Just keep checking in here with any questions you may have and your lawn will be in great shape come later this year.

I wouldn't go too crazy with the scalping right now. How high is the grass right now?


----------



## DeliveryMan (Mar 1, 2018)

@Wes -- that bermuda bible is frigin awesome -- thanks so much -- lots of good info

now I need to just find a place around me that sells those herbicides

--Also, if I have new sod (laid in November 2017) -- probably not a great idea to lay down any herbicide for this year, but maybe pre-Emerge next fall ??


----------



## Movingshrub (Jun 12, 2017)

DeliveryMan said:


> @Wes -- that bermuda bible is frigin awesome -- thanks so much -- lots of good info
> 
> now I need to just find a place around me that sells those herbicides
> 
> --Also, if I have new sod (laid in November 2017) -- probably not a great idea to lay down any herbicide for this year, but maybe pre-Emerge next fall ??


If it has roots, pre-ems are fair game to my knowledge.


----------



## Mightyquinn (Jan 31, 2017)

DeliveryMan said:


> @Wes -- that bermuda bible is frigin awesome -- thanks so much -- lots of good info
> 
> now I need to just find a place around me that sells those herbicides
> 
> --Also, if I have new sod (laid in November 2017) -- probably not a great idea to lay down any herbicide for this year, but maybe pre-Emerge next fall ??


You will probably want to wait until Summer before thinking of spraying weeds as you want the grass to take root and start to spread before spraying anything.

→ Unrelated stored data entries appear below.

/-- A NAL unit handed to the decoder. -/
def decNal (d : Dev) (t : TakeId) (n : Nal) (seq : BitVec 16) (bufs : List (PortId × Nat))
    (slots : List (RingId × Nat)) (cut : Bool := false) : Dev :=
  match decOf d t with
  | none => endSlots (freePages d bufs) slots csOk
  | some (k, x) =>
    if k.run ≠ .running ∧ k.run ≠ .migrating then endSlots (freePages d bufs) slots csOk
    else if !x.skipping then decAct d t n seq bufs slots cut
    else
      let d := if beginsAu k.codec.std x n then judgeHeld d t else d
      match decOf d t with
      | some (_, y) => if y.skipping then holdNal d t ⟨n, seq, bufs, slots, cut⟩ else decAct d t n seq bufs slots cut
      | none => d

/-! ### Slices on a channel (R21, R207, R208) -/

/-- The picture the take has open, and the slice that member `part` decodes next. -/
def decNext (k : Take) (x : DecSt) (part : Nat) : Option ReadySlice :=
  match k.frame with
  | some f => if decBlocked k x then none else x.ready.find? fun s => s.pic = f.no && s.part = part
  | none => none

/-- Decoding of a ready slice begins. -/
def decSliceStart (d : Dev) (t : TakeId) (s : ReadySlice) : Dev :=
  decBegin (d.modDec t fun x => { x with ready := x.ready.filter fun q => q ≠ s, running := x.running ++ [s] }) t s.pic

/-- RawCtuBits, or RawMbBits, of R208, in the format of the stream's SPS. -/
def rawCtuBitsOf (s : ParamSet) : Nat :=
  let w := s.ctb / subX s.chroma 1
  let h := s.ctb / subY s.chroma 1
  s.ctb * s.ctb * s.bitDepth + (if s.chroma = 0 then 0 else 2 * w * h * s.bitDepthC)

/-- The limit of R208 on the coded bits of one CTU. -/
def ctuBitLimit (std : Nat) (s : ParamSet) : Nat :=
  if std = 1 then 128 + rawCtuBitsOf s else 5 * rawCtuBitsOf s / 3

/-- The CTUs of a slice that are reconstructed (R208, R214, R215), from `used` bits of headers on: those from a failing CTU up to the next entry point are not,
nor is one outside the slice or done before. -/
def goodCtus (limit : Nat) (gap : Option Nat) (inSlice : List Nat) :
    List Nat → Nat → Bool → List CtuDecoded → List CtuDecoded
  | _, _, _, [] => []
  | done, used, failing, c :: cs =>
    let used := used + c.bits
    let failing := (failing && !c.entry) || c.bad || decide (limit < c.bits) || gap.any fun g => 8 * g < used
    if failing ∨ c.pos ∉ inSlice ∨ c.pos ∈ done then goodCtus limit gap inSlice done used failing cs
    else c :: goodCtus limit gap inSlice (c.pos :: done) used failing cs

/-- Decoding of a slice ends (R207, R214): `missing` of its references are generated. -/
def decSliceEnd (d : Dev) (t : TakeId) (part : Nat) (ctus : List CtuDecoded) (missing : Nat) : Dev :=
  match decOf d t with
  | none => d
  | some (k, x) =>
    match x.running.find? fun s => s.part = part with
    | none => d
    | some s =>
      let d := d.modDec t fun x => { x with running := x.running.filter fun q => q ≠ s }
      match picOf x s.pic with
      | none => freeSlice d s csOk
      | some p =>
        let d := if missing = 0 then d
          else decError d t (some p.no) 0x09 (s.hdr.ctus.headD 0) s.hdr.ctus.length s.seq s.ntype
        let good := goodCtus (ctuBitLimit k.codec.std (p.sps.getD (ownShape k))) s.gap s.hdr.ctus (p.done.map (·.1))
          s.hdr.headBits false ctus
        let goodPos := good.map (·.pos)
        let bad := s.hdr.ctus.filter fun i => i ∉ goodPos
        let d := if bad.isEmpty then d
          else decError d t (some p.no) 0x05 (firstPos bad) bad.length s.seq s.ntype
        let d := d.modPic t p.no fun p =>
          let done := p.done ++ goodPos.map fun i => (i, s.no)
          { p with done := done, ended := p.ended ++ [s.no],
                   mvs := p.mvs ++ good.filterMap fun c => c.mv.map fun m => (c.pos, m.1, m.2),
                   blocks := p.blocks ++ good.flatMap (·.blocks),
                   closed := p.closed || decide (done.length = picCtus p) }
        freeSlice d s csOk

/-! ### The holding budget (R30, R217) -/

/-- A picture discarded whole (class LATE). -/
def dropPic (d : Dev) (t : TakeId) (p : Pic) : Dev :=
  let d := decError d t (some p.no) 0x0C 0 (picCtus p) 0 p.ntype
  match decOf d t with
  | none => d
  | some (_, x) =>
    let gone := x.ready.filter fun s => s.pic = p.no
    let d := gone.foldl (fun d s => freeSlice d s csShed) d
    (d.modDec t fun x =>
      { x with ready := x.ready.filter fun s => s.pic ≠ p.no, pics := x.pics.filter fun q => q.no ≠ p.no,
               cur := if x.cur = some p.no then none else x.cur, resumed := true }).modTake t fun k =>
      { k with frame := match k.frame with
                 | some f => if f.no = p.no then none else some f
                 | none => none }

/-- The pictures up to the next refresh point. -/
def untilRefresh : List Pic → List Pic
  | [] => []
  | p :: ps => if p.refresh then [] else p :: untilRefresh ps

/-- DEC_HOLD_EXPIRY (R30, R217): the oldest access unit of a live take has waited longer than its holding budget. -/
def decHoldExpiry (d : Dev) (t : TakeId) : Dev :=
  match decOf d t with
  | none => d
  | some (k, x) =>
    match x.pics.filter fun p => !p.begun with
    | [] => d
    | p :: ps =>
      if !isLive k ∨ k.run ≠ .running then d
      else
        let d := d.at (waitEnd d p.readyAt (holdBudget d k) + 1)
        let out := p :: untilRefresh ps
        let d := out.foldl (fun d q => dropPic d t q) d
        -- what is still to come of an access unit in part discarded goes with it; one that has brought no slice goes on
        let d := if out.length = ps.length + 1 then d.modDec t fun x =>
            if x.auSlices = 0 ∧ x.auRefresh then x
            else { x with skipping := true, auTorn := decide (x.auSlices ≠ 0), auHeld := [], auBytes := 0, stage := [] }
          else d
        d.bound bHold

/-! ### Input through rings (R364) -/

/-- One DEC_IN slot's bytes taken in: every NAL unit they complete goes to the decoder. -/
def decInOne (d : Dev) (t : TakeId) (s : RingId × Nat) : Dev :=
  match decOf d t with
  | none => d
  | some (k, x) =>
    let b := slotBytes d s.1 s.2
    let last := (b.getD 20 0).getLsbD 0
    let bytes := x.inBytes ++ d.ddrN (dN b 8 8) (dN b 16 4)
    let fresh := (Config.annexB (k.codec.std = 0) bytes last).drop x.inDone
    -- with the access unit not over, the slot's last bytes may begin another NAL unit
    let held := if last then x.inOpen ++ [s] else x.inOpen
    let d := d.modDec t fun x =>
      { x with inBytes := if last then [] else bytes, inDone := if last then 0 else x.inDone + fresh.length,
               inOpen := if last ∨ !fresh.isEmpty then (if last then [] else [s]) else x.inOpen ++ [s] }
    match fresh.reverse with
    | [] => if last then endSlots d held csOk else d
    | n :: before =>
      let d := before.reverse.foldl (fun d n => decNal d t n 0 [] []) d
      let d := decNal d t n 0 [] held
      -- an access unit that ends is whole
      if last ∧ ((decOf d t).any fun kx => kx.2.skipping) then judgeHeld d t else d

/-- Waiting DEC_IN slots taken in, at most n of them, while the take runs. -/
def decIntake : Nat → TakeId → Dev → Dev
  | 0, _, d => d
  | n + 1, t, d =>
    match decOf d t with
    | some (k, x) =>
      match x.inSlots with
      | s :: rest =>
        if k.run = .running then decIntake n t (decInOne (d.modDec t fun x => { x with inSlots := rest }) t s) else d
      | [] => d
    | none => d

/-! ### Registers -/

/-- GLB_TAKEn_DEC_STATE (live). -/
def decStateWord (d : Dev) (t : TakeId) : Word :=
  match decOf d t with
  | some (_, x) => BitVec.ofNat 32 ((x.nreorder % 4) <<< 10 ||| b2n x.active.isSome <<< 9 ||| b2n x.withheld <<< 8
      ||| b2n x.lastTainted <<< 7)
  | none => 0

/-- A write to GLB_TAKEn_DEC_CTRL (R210): MODE 0b10 and 0b11 are refused and keep the field. Status and device. -/
def writeDecCtrl (d : Dev) (t : TakeId) (v : Word) : Dev × Nat :=
  match decOf d t with
  | none => (d, stRefused)
  | some _ =>
    let d := d.setFld .glbTakeDecCtrl t.val 2 2 (bitsOf v 2 2)
    if 2 ≤ bitsOf v 1 0 then (d, 1) else (d.setFld .glbTakeDecCtrl t.val 1 0 (bitsOf v 1 0), 0)

def execParamSetRx (take : TakeId) (ps : ParamSet) (s : State) : Host.Outcome State Fault Refusal :=
  s.run fun d => paramSetRx d take ps
def execPictureCloseTimeout (take : TakeId) (s : State) : Host.Outcome State Fault Refusal :=
  s.run fun d => pictureCloseTimeout d take
def execDecHoldExpiry (take : TakeId) (s : State) : Host.Outcome State Fault Refusal := s.run fun d => decHoldExpiry d take

end Sys2Proof.Machine
end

But, YES you should be safe to apply PreM come fall time.

I would just focus on feeding, mowing and watering right now(once it warms up) as that alone will do a lot at choking out some of the weeds and then later this Summer you can get what's left over with some herbicides.


----------



## SGrabs33 (Feb 13, 2017)

DeliveryMan said:


> now I need to just find a place around me that sells those herbicides


I'd be happy to donate to another NCer enough prodiamine to get you a few apps if you want. I have an enormous jug that will last a few decades. Do you have a sprayer yet?


----------



## Bunnysarefat (May 4, 2017)

Welcome to TLF! Your kids will love TifTuf, it's really soft and great to play on (actually they won't even notice and probably prefer bare dirt like mine)


----------



## DeliveryMan (Mar 1, 2018)

So guys -- I am kinda worried -- the sod was laid in November and I have seen one green blade of grass yet..

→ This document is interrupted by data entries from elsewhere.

-- ==== Sys2Proof/Machine/Channel.lean ====
section
/-! DEFINITION. Takes on channels (spec 07): placement, rank, start and hold, frame slots, frame opening and closing,
checkpoints, and the registers that show them. -/
namespace Sys2Proof.Machine

/-! ### Takes of a channel -/

/-- Take numbers, ascending. -/
def allTakes : List TakeId := List.finRange 32

/-- Position of a channel in a take's gang (R145). -/
def partOn (k : Take) (n : ChanId) : Nat := ((chansOf k).filter fun m => decide (m.val < n.val)).length

/-- Takes a channel carries, with their numbers, ascending. -/
def takesOn (d : Dev) (n : ChanId) : List (TakeId × Take) :=
  allTakes.filterMap fun t => match d.takes.get t with
    | some k => if k.chMask.getLsbD n.val then some (t, k) else none
    | none => none

/-- Rank keys in order (R135): class, origin, priority of a live take, TAKE_ID. -/
def rankKey (t : TakeId) (k : Take) : List Nat :=
  [k.spec.cls, b2n k.host, if isLive k then k.spec.prio else 0, t.val]

/-- A lexicographic comparison. -/
def keyLt : List Nat → List Nat → Bool
  | a :: as, b :: bs => if a = b then keyLt as bs else decide (a < b)
  | _, _ => false

/-- The first of a list by a key. -/
def leastBy {α : Type} (key : α → List Nat) (l : List α) : Option α :=
  l.foldl (fun m x => match m with
    | none => some x
    | some y => if keyLt (key x) (key y) then some x else some y) none

/-- Load of a take on each of its channels, or on g of them (R79). -/
def takeLoad (d : Dev) (k : Take) : Frac :=
  match rasterOf d with
  | some r =>
    let g := max 1 (maskCount k.firstMask.toNat)
    if k.spec.kind = 0 then loadOf r r.width r.height g else loadOf r k.spec.width k.spec.height g
  | none => {}

/-- Present load of a channel. -/
def chanLoad (d : Dev) (n : ChanId) : Frac := fSum ((takesOn d n).map fun p => takeLoad d p.2)

/-- The budget of R79 in pixel/s. -/
def chanBudget : Frac := ⟨520000000, 1⟩

/-- One more take of this load and class fits on channel n (R79, R132), the takes in `without` being gone. -/
def fitsOn (d : Dev) (n : ChanId) (load : Frac) (live : Bool) (without : List TakeId) : Bool :=
  let ts := (takesOn d n).filter fun p => p.1 ∉ without
  fLe (fAdd load (fSum (ts.map fun p => takeLoad d p.2))) chanBudget && decide (ts.length < 8) &&
    (!live || decide ((ts.filter fun p => isLive p.2).length < 3))

/-! ### Take life (R140) -/

/-- An encode take's state at its start: its rate and output stay. -/
def freshEnc (e : EncSt) : EncSt := { rate := e.rateAsked.getD (e.rateNext.getD e.rate), out := e.out }

/-- A decode take's state at its start: its rings' slots stay, and its pictures go on being numbered. -/
def freshDec (x : DecSt) : DecSt :=
  { inSlots := x.inSlots, outSlots := x.outSlots, nextNo := x.nextNo, cvs := x.cvs + 1 }

/-- Everything a decode take has received and not finished returns. -/
def dropDecInput (d : Dev) (t : TakeId) (st : Nat) : Dev :=
  match decOf d t with
  | none => d
  | some (_, x) =>
    let d := (x.ready ++ x.running).foldl (fun d s => freeSlice d s st) d
    let d := endSlots d x.inOpen st
    let d := x.auHeld.foldl (fun d h => endSlots (freePages d h.bufs) h.slots st) d
    let d := x.rx.early.foldl (fun d e => freePages d (e.bufs.map fun b => (e.port, b))) d
    let d := match x.rx.frag with
      | some f => freePages d f.bufs
      | none => d
    let d := freePages d (([0, 1] : List PortId).filterMap fun p => (x.rx.page.get p).map fun b => (p, b.1))
    d.modDec t fun x => { x with ready := [], running := [], auHeld := [], inOpen := [], inBytes := [], inDone := 0, rx := {} }

/-- A take starts: it opens at the next house frame start (R140). `cause`: what R275 marks its first packet with, 0
nothing. -/
def takeStart (d : Dev) (t : TakeId) (cause : Nat) : Dev :=
  match d.takes.get t with
  | none => d
  | some k =>
    let k := { k with run := .running, starting := true, armed := false, begun := true, closing := false, frame := none,
                      waiting := [],
                      frames := 0, cause := cause, ckpt := [],
                      reportAt := Vector.replicate 2 d.cyc }
    if k.spec.kind = 0 then
      let k := k.modEnc freshEnc
      startFlows (d.setTake t k) t
    else
      let d := dropDecInput d t csOk
      let d := d.setTake t { k with dec := (d.takes.get t).bind fun k => k.dec.map freshDec }
      let d := [RegName.glbTakeDecPics, .glbTakeDecConcealed, .glbTakeDecHeld, .glbTakeDecCtus].foldl
        (fun d r => d.setReg r t.val 0) d
      let d := joinGroups d t
      decIntake ((decOf d t).elim 0 fun kx => kx.2.inSlots.length) t d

It has been kinda cold still here in North Carolina -- but is it possible all the sod didn't make it through the winter


----------



## Movingshrub (Jun 12, 2017)

DeliveryMan said:


> So guys -- I am kinda worried -- the sod was laid in November and I have seen one green blade of grass yet..
> 
> It has been kinda cold still here in North Carolina -- but is it possible all the sod didn't make it through the winter


Unlikely but possible. How are your neighbors yards looking in terms of green-up?


----------



## DeliveryMan (Mar 1, 2018)

I haven't seen much green on my neighbor's yards either -- but admittedly I see alot of fescue in the neigborhood

But I am pretty sure I have the only yard in the neighborhood with sod that is less than 6 months old..

This is my first yard and I am super pumped to take care of it -- maybe just need to calm down and wait


----------



## raldridge2315 (Jul 1, 2017)

DeliveryMan said:


> maybe just need to calm down and wait


Yep.


----------



## SGrabs33 (Feb 13, 2017)

Yep. All will be good. My yard is not green at all yet. Too cold lately.


----------



## Colonel K0rn (Jul 4, 2017)

DeliveryMan said:


> So guys -- I am kinda worried -- the sod was laid in November and I have seen one green blade of grass yet..
> 
> It has been kinda cold still here in North Carolina -- but is it possible all the sod didn't make it through the winter


It's been unseasonably cold here near Savannah, and I seeded my renovation in the front last year around late July. I got just a few months of growing time during the later part of Summer before it went dormant for the winter. It's getting warmer every day, and when I look out across the lawn, it looks bare. You have to get down close, and you'll see bits of green coming up from the "dead" looking areas. Take a close look at the areas that were sodded, and if you see green, you're good.


----------